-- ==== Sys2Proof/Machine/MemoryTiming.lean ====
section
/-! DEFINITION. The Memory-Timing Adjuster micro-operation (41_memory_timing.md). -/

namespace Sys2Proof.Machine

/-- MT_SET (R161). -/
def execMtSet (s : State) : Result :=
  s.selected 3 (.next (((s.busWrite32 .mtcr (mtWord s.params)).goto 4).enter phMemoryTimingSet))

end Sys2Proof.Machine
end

================================

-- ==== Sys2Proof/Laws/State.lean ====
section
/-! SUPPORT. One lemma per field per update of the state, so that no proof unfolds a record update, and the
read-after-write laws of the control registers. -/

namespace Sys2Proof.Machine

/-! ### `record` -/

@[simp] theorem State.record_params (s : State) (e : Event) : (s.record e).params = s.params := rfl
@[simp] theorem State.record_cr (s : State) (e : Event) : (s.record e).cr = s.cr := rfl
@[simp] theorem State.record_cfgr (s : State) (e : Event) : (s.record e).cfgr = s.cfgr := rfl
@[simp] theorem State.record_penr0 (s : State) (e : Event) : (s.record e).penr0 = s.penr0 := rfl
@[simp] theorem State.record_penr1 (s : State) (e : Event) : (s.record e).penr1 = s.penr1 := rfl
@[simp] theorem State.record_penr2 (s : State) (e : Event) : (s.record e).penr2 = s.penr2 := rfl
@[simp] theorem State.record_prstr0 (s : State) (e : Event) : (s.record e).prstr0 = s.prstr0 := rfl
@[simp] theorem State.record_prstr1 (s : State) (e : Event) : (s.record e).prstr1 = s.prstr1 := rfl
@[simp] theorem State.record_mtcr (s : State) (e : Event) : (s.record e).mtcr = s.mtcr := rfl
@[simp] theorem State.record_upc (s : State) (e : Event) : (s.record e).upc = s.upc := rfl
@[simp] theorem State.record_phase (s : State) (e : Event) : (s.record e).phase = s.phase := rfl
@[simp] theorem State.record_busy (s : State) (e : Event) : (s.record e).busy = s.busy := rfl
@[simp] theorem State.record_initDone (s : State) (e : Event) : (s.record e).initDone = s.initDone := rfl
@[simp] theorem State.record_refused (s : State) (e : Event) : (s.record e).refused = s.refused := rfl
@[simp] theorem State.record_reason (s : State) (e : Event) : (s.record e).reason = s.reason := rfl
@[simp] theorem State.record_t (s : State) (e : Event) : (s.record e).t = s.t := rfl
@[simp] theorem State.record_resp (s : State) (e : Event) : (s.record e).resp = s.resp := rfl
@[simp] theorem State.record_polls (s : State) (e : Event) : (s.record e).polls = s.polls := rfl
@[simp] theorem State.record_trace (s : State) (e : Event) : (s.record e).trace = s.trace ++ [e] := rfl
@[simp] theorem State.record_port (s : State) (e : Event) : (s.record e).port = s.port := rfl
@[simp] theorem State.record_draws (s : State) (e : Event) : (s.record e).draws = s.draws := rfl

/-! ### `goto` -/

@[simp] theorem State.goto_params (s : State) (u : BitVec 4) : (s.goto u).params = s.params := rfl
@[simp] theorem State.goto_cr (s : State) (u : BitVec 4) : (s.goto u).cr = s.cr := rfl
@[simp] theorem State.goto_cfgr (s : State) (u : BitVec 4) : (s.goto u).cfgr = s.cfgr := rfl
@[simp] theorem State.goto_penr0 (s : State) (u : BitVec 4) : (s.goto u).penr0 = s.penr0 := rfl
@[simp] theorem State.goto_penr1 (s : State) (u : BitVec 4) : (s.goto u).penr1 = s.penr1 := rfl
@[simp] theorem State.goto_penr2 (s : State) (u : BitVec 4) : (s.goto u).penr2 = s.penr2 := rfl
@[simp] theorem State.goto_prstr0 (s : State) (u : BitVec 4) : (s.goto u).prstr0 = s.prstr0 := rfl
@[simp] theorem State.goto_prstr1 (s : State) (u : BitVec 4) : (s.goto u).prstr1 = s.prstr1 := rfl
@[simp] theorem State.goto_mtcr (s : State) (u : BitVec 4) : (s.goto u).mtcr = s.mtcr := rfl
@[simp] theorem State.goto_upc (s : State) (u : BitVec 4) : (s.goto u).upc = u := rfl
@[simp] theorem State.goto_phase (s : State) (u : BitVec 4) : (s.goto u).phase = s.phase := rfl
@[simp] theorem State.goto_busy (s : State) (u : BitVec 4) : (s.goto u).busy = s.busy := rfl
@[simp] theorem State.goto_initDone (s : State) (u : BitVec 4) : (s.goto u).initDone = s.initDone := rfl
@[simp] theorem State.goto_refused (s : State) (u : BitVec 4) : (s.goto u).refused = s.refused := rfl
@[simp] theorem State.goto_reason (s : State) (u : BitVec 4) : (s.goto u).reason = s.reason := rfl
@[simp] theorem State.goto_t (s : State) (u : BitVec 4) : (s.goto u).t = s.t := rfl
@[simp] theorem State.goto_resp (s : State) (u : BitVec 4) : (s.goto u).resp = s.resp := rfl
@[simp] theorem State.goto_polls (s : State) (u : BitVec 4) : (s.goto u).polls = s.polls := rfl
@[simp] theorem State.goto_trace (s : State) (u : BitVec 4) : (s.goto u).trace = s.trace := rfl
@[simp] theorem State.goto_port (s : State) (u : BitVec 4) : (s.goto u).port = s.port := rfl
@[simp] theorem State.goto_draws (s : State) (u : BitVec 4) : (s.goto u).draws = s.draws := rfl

================================

### What you need to do
Your answer should be a single number, the count of lines in the listing that contain "params".

### Solved exercise
3